The stretch from the line with "column (log entry 5). -/" through the line with "Writes .isub 0x041" in the records below: write it out exactly, and nothing else.

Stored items
+++++

-- ==== Sys2Proof/Certificates/Slice0/Obligations.lean ====
section
/-! DEFINITION. The statements for the provers. Each docstring is the statement in words; OBLIGATIONS.json names the rules it rests on. -/

section

open Sys2Proof Sys2Proof.Machine

set_option maxRecDepth 8000

/-- The words of four worked examples of the specification decode to the instructions they stand for: MOVI v7, 0x12345678; a guarded FFMA.F32 v10, v4, k2
with a distance, a wait mask and a flag; a guarded IADD.I32 v3, v2, -5; and an LD.N32 v5, [v2:v3 + 64]. An all-zero word decodes to none. -/
def Obligations.WorkedWordsDecode : Prop :=
    decode 0x12345678E00000E078380060 =
      .ok (.movi { ty := .b32, md := 0, gp := 7, gn := false, dist := 0, setf := 15, yld := false, od := .lane 7 .w 0, oa := .none, imm := 0x12345678 }) ∧
    decode 0x000920400080014029580683 =
      .ok (.ffma { ty := .f32, md := 0, gp := 3, gn := true, dist := 2, setf := 5, yld := false, od := .lane 10 .w 0, oa := .lane 4 .w 0,
                   ob := .uni 2 .w 0, wm := 0x009 }) ∧
    decode 0x00009FFB0040006010880240 =
      .ok (.iadd { ty := .i32, md := 0, gp := 1, gn := false, dist := 1, setf := 2, yld := false, od := .lane 3 .w 0, oa := .lane 2 .w 0,
                   ob := .imm 0x1FFB, wm := 0 }) ∧
    decode 0x00008040004000A01038A100 =
      .ok (.ld { ty := .b32, md := 5, gp := 7, gn := false, dist := 0, setf := 2, yld := false, od := .lane 5 .w 0, oa := .lane 2 .w 0,
                 ob := .imm 0x40, wm := 0 }) ∧
    decode 0 = .error .illegalOpcode

/-- Decoding is the inverse of encoding: for every well-formed instruction, with every field at every value its encoding admits, the decoder reads the
instruction back from the word that the encoder writes for it. -/
def Obligations.DecodeInvertsEncode : Prop :=
  ∀ (i : Instr) (w : W96), i.wellFormed = true → i.encode = some w → decode w = .ok i

/-- Each word has at most one meaning: an instruction that the decoder reads from a word is well formed and is encoded by exactly that word. -/
def Obligations.DecodedWordIsItsEncoding : Prop :=
  ∀ (w : W96) (i : Instr), decode w = .ok i → i.wellFormed = true ∧ i.encode = some w

/-- A word of an opcode that the map leaves unassigned decodes to ILLEGAL_OPCODE, and no word of any other opcode does. A visit that fetches such a word
when its slices' distances have elapsed and its wait mask reads zero takes the trap ILLEGAL_OPCODE, whose code is 0x01, precise at the instruction. -/
def Obligations.UnassignedOpcodesTrap : Prop :=
  (∀ w : W96, decode w = .error .illegalOpcode ↔
    let n := (w.extractLsb' 0 9).toNat
    n = 0 ∨ (0x014 ≤ n ∧ n ≤ 0x03F) ∨ (0x06A ≤ n ∧ n ≤ 0x07F) ∨ (0x09F ≤ n ∧ n ≤ 0x0BF) ∨ (0x0D7 ≤ n ∧ n ≤ 0x0FF) ∨ (0x116 ≤ n ∧ n ≤ 0x13F) ∨
      (0x14F ≤ n ∧ n ≤ 0x17F) ∨ (0x18C ≤ n ∧ n ≤ 0x1BF) ∨ 0x1D5 ≤ n) ∧
  (∀ (s s1 : State) (v : Visit) (w : W96), Serves v s → s.visitFetch v = (s1, .ok w) → decode w = .error .illegalOpcode →
    (∀ i ∈ v.slices, (s1.sl v.bid i).distOk (rawHints w) = true ∧ (s1.sl v.bid i).flagsReady (rawHints w).wm 15 = true) →
    step s = .next (s1.wordTrap v .illegalOpcode (s.sl v.bid (v.slices.headD 0)).pc w 0 0)) ∧
  Cause.illegalOpcode.code = 0x01

/-- A step of a visit runs the instruction that its word decodes to: where the visit serves slices that run, fetches a word that decodes to an
instruction, and every served slice is ready for it, the step is the instruction's exec in the state that the fetch leaves. Where a served slice is
not ready, the turn is empty and the distance count of the slices that wait for their distance alone advances. Where the fetch fails, the fault is
taken at the instruction, and where it waits for the retirement of a key the turn is empty (R396; log entry 53). A visit serves slices that run where its block runs with no saved record left to perform, and none of them sits out, is held,
or waits with its fetch for an IFENCE. -/
def Obligations.StepRunsDecodedInstruction : Prop :=
  ∀ (s s1 : State) (v : Visit), Serves v s →
    (∀ (w : W96) (i : Instr) (key : Nat) (f : Fields), s.visitFetch v = (s1, .ok w) → decode w = .ok i → i.fields = some (key, f) →
      ((∀ j ∈ v.slices, Ready key f v s1 w j) → step s = exec i s1) ∧
      ((∃ j ∈ v.slices, ¬Ready key f v s1 w j) →
        step s = .next (s1.emptyTurn v (fun j => !(s1.sl v.bid j).distOk (rawHints w) &&
          !(Ctx.make key f v s1).waits s1 (rawHints w) ((Ctx.make key f v s1).room s1) j)))) ∧
    (∀ e : Failure, s.visitFetch v = (s1, .error e) → step s = .next (if e.held then s1.emptyTurn v (fun _ => false)
      else s1.wordTrap v e.cause (s.sl v.bid (v.slices.headD 0)).pc 0 e.ea e.info))

/-- Between visits a step takes the first event of the agenda, which stands for the agents that the device does not order against one another, and runs
it; with nothing on the agenda it takes the next event of the model's own order (log entries 1 and 2). -/
def Obligations.StepTakesTheAgenda : Prop :=
  ∀ s : State, s.visit = none →
    (∀ (e : Instr) (l : List Instr), s.agenda = e :: l → step s = exec e { s with agenda := l }) ∧
    (s.agenda = [] → step s = .next s.idleStep)

/-- What reset leaves: the privileged registers of every core at their reset values and the watchdog limit at its own, every work queue and cache empty,
no block and no grid, firmware state 1, every doorbell ring empty, every peer link down and every peer window closed; the next trap record is number
1, and memory stands in its canonical form.
By the model's choice: the contents of memory (log entry 4), and the zeros of the queue rings of the partition pages, for which R402 gives no reset
column (log entry 5). -/
def Obligations.ResetLeaves : Prop :=
  State.reset.cores.length = 32 ∧
  (∀ c < 32, let k := State.reset.core c
    k.mxvbat = 0x4 ∧ k.mxvres = 0x2 ∧ k.mxvq = 0x18 ∧ k.steal = 0xF ∧ k.wq = [[], [], [], []] ∧ k.l1 = [] ∧ k.icache = [] ∧ k.itlb = [] ∧
      k.secs.length = 8 ∧ ∀ x ∈ k.secs, x.slots.length = 16 ∧ ∀ y ∈ x.slots, y.gangs = []) ∧
  State.reset.wdogLim = 1000000 ∧ State.reset.blocks = [] ∧ State.reset.grids = [] ∧ State.reset.l2 = [] ∧ State.reset.l3 = [] ∧
  State.reset.dir = [] ∧ State.reset.host.fwst = 1 ∧ State.reset.host.links = [0, 0, 0, 0] ∧
  (∀ w ∈ State.reset.windows, w.opened = false) ∧ (∀ p ∈ State.reset.host.pages, ∀ q ∈ p.queues, q.head = 0 ∧ q.tail = 0) ∧
  State.reset.seqNo = 1 ∧ State.reset.visit = none ∧ State.reset.clock = 0 ∧ Memory.wf State.reset.mem = true

/-- The 42 integer instructions complete: what each writes (R117 to R129). Values are computed from OA (`x.a`), OB (`x.b`) and, where the instruction is
destructive, OD (`x.d`), as the opened state gives them to the thread. -/
def Obligations.IntegerResults : Prop :=
    Writes .iadd 0x040 (fun x s i t => [intOp2 x.ty (fun _ a b => a + b) (x.a s i t) (x.b s i t)]) ∧
    Writes .isub 0x041 (fun x s i t => [intOp2 x.ty (fun _ a b => a - b) (x.a s i t) (x.b s i t)]) ∧
    Writes .imul 0x042 (fun x s i t => [intOp2 x.ty (fun _ a b => a * b) (x.a s i t) (x.b s i t)]) ∧
    Writes .imulh 0x043 (fun x s i t => [intOp2 x.ty (fun _ a b => a * b / 2 ^ 32) (x.a s i t) (x.b s i t)]) ∧
    Writes .imad 0x044 (fun x s i t => [x.a s i t * x.b s i t + x.d s i t]) ∧
    Writes .imadw 0x045 (fun x s i t => words64 (x.d64 s i t + BitVec.ofInt 64 (elemInt x.ty 32 (x.a s i t).toNat * elemInt x.ty 32 (x.b s
      i t).toNat))) ∧
    Writes .imin 0x048 (fun x s i t => [intOp2 x.ty (fun _ a b => if b < a then b else a) (x.a s i t) (x.b s i t)]) ∧
    Writes .imax 0x049 (fun x s i t => [intOp2 x.ty (fun _ a b => if a < b then b else a) (x.a s i t) (x.b s i t)]) ∧
    Writes .iabs 0x04A (fun x s i t => [intOp1 x.ty (fun w a => if x.md.getLsbD 0 then clampInt (typeMin x.ty w) (typeMax x.ty w) (if a <
      0 then -a else a) else if a < 0 then -a else a) (x.a s i t)]) ∧
    Writes .ineg 0x04B (fun x s i t => [intOp1 x.ty (fun w a => if x.md.getLsbD 0 then clampInt (typeMin x.ty w) (typeMax x.ty w) (-a)
      else -a) (x.a s i t)]) ∧
    Writes .shl 0x04E (fun x s i t => [bitOp2 x.ty.width (shlElem x.ty.width) (x.a s i t) (x.b s i t)]) ∧
    Writes .shr 0x04F (fun x s i t => [bitOp2 x.ty.width (shrElem x.ty.width) (x.a s i t) (x.b s i t)]) ∧
    Writes .sar 0x050 (fun x s i t => [bitOp2 x.ty.width (sarElem x.ty.width) (x.a s i t) (x.b s i t)]) ∧
    Writes .rot 0x051 (fun x s i t => [if x.md.getLsbD 0 then (x.a s i t).rotateRight ((x.b s i t).toNat % 32) else (x.a s i t).rotateLeft
      ((x.b s i t).toNat % 32)]) ∧
    Writes .andW 0x052 (fun x s i t => [x.a s i t &&& x.b s i t]) ∧
    Writes .orW 0x053 (fun x s i t => [x.a s i t ||| x.b s i t]) ∧
    Writes .xorW 0x054 (fun x s i t => [x.a s i t ^^^ x.b s i t]) ∧
    Writes .andn 0x055 (fun x s i t => [x.a s i t &&& ~~~(x.b s i t)]) ∧
    Writes .notW 0x056 (fun x s i t => [~~~(x.a s i t)]) ∧
    Writes .bfe 0x057 (fun x s i t => [bfeWord x.ty.signed (x.a s i t) (x.b s i t)]) ∧
    Writes .bfi 0x058 (fun x s i t => [bfiWord (x.a s i t) (x.b s i t) (x.d s i t)]) ∧
    Writes .popc 0x059 (fun x s i t => [BitVec.ofNat 32 (bitsSet 32 (x.a s i t).toNat).length]) ∧
    Writes .clz 0x05A (fun x s i t => [BitVec.ofNat 32 (clz (x.a s i t))]) ∧
    Writes .ctz 0x05B (fun x s i t => [BitVec.ofNat 32 (ctz (x.a s i t))]) ∧
    Writes .brev 0x05C (fun x s i t => [bitsWord (fun n => (x.a s i t).getLsbD (31 - n))]) ∧
    Writes .lea 0x05D (fun x s i t => [x.a s i t + (x.b s i t <<< x.mod 2 0)]) ∧
    Writes .lea64 0x05E (fun x s i t => words64 (x.src64 s i t x.f.oa + ((if x.ty.signed then (x.b s i t).signExtend 64 else (x.b s i
      t).zeroExtend 64) <<< x.mod 2 0))) ∧
    Writes .mov 0x05F (fun x s i t => [x.a s i t]) ∧
    Writes .sel 0x062 (fun x s i t => [if (x.modPred s i t) != x.md.getLsbD 3 then x.a s i t else x.b s i t]) ∧
    Writes .itst 0x063 (fun x s i t => [predWord (intCond (x.mod 2 0) (elemInt x.ty 32 (x.a s i t).toNat) (elemInt x.ty 32 (x.b s i
      t).toNat))]) ∧
    Writes .icmp 0x064 (fun x s i t => [intOp2 x.ty (fun _ a b => if intCond (x.mod 2 0) a b then -1 else 0) (x.a s i t) (x.b s i t)]) ∧
    Writes .iadd64 0x065 (fun x s i t => words64 (x.src64 s i t x.f.oa + x.src64 s i t x.f.ob)) ∧
    Writes .isub64 0x066 (fun x s i t => words64 (x.src64 s i t x.f.oa - x.src64 s i t x.f.ob)) ∧
    Writes .imul64 0x067 (fun x s i t => words64 (x.src64 s i t x.f.oa * x.src64 s i t x.f.ob)) ∧
    Writes .shl64 0x068 (fun x s i t => words64 (BitVec.ofNat 64 (shlElem 64 (x.src64 s i t x.f.oa).toNat (x.b s i t).toNat))) ∧
    Writes .shr64 0x069 (fun x s i t => words64 (BitVec.ofNat 64 ((if x.ty.signed then sarElem else shrElem) 64 (x.src64 s i t
      x.f.oa).toNat (x.b s i t).toNat))) ∧
    Always .idiv 0x046 (fun x s => x.divide s (fun i t => [(divRem x.ty.signed (x.a s i t) (x.b s i t)).1])) ∧
    Always .irem 0x047 (fun x s => x.divide s (fun i t => [(divRem x.ty.signed (x.a s i t) (x.b s i t)).2])) ∧
    Always .iaddc 0x04C (fun x s => x.put s (fun i t => [(addCarry (x.a s i t) (x.b s i t) (decide (x.mod 2 0 ≠ 7) && x.modPred s i
      t)).1]) (fun i t => x.modPredWrite t (addCarry (x.a s i t) (x.b s i t) (decide (x.mod 2 0 ≠ 7) && x.modPred s i t)).2)) ∧
    Always .isubb 0x04D (fun x s => x.put s (fun i t => [(subBorrow (x.a s i t) (x.b s i t) (decide (x.mod 2 0 ≠ 7) && x.modPred s i
      t)).1]) (fun i t => x.modPredWrite t (subBorrow (x.a s i t) (x.b s i t) (decide (x.mod 2 0 ≠ 7) && x.modPred s i t)).2)) ∧
    (∀ (f : FormL) (s : State) (v : Visit), Issues 0x060 (.l f) v s →
      exec (.movi f) s = .next (s.written 0x060 (.l f) v (fun _ _ _ _ => [f.imm]))) ∧
    (∀ (f : FormL) (s : State) (v : Visit), Issues 0x061 (.l f) v s →
      exec (.movh f) s = .next (s.written 0x061 (.l f) v (fun x s i t => [x.a s i t, f.imm])))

+++++

_SOLVED EXERCISE_.
column (log entry 5). -/
def Obligations.ResetLeaves : Prop :=
  State.reset.cores.length = 32 ∧
  (∀ c < 32, let k := State.reset.core c
    k.mxvbat = 0x4 ∧ k.mxvres = 0x2 ∧ k.mxvq = 0x18 ∧ k.steal = 0xF ∧ k.wq = [[], [], [], []] ∧ k.l1 = [] ∧ k.icache = [] ∧ k.itlb = [] ∧
      k.secs.length = 8 ∧ ∀ x ∈ k.secs, x.slots.length = 16 ∧ ∀ y ∈ x.slots, y.gangs = []) ∧
  State.reset.wdogLim = 1000000 ∧ State.reset.blocks = [] ∧ State.reset.grids = [] ∧ State.reset.l2 = [] ∧ State.reset.l3 = [] ∧
  State.reset.dir = [] ∧ State.reset.host.fwst = 1 ∧ State.reset.host.links = [0, 0, 0, 0] ∧
  (∀ w ∈ State.reset.windows, w.opened = false) ∧ (∀ p ∈ State.reset.host.pages, ∀ q ∈ p.queues, q.head = 0 ∧ q.tail = 0) ∧
  State.reset.seqNo = 1 ∧ State.reset.visit = none ∧ State.reset.clock = 0 ∧ Memory.wf State.reset.mem = true

/-- The 42 integer instructions complete: what each writes (R117 to R129). Values are computed from OA (`x.a`), OB (`x.b`) and, where the instruction is
destructive, OD (`x.d`), as the opened state gives them to the thread. -/
def Obligations.IntegerResults : Prop :=
    Writes .iadd 0x040 (fun x s i t => [intOp2 x.ty (fun _ a b => a + b) (x.a s i t) (x.b s i t)]) ∧
    Writes .isub 0x041 (fun x s i t => [intOp2 x.ty (fun _ a b => a - b) (x.a s i t) (x.b s i t)]) ∧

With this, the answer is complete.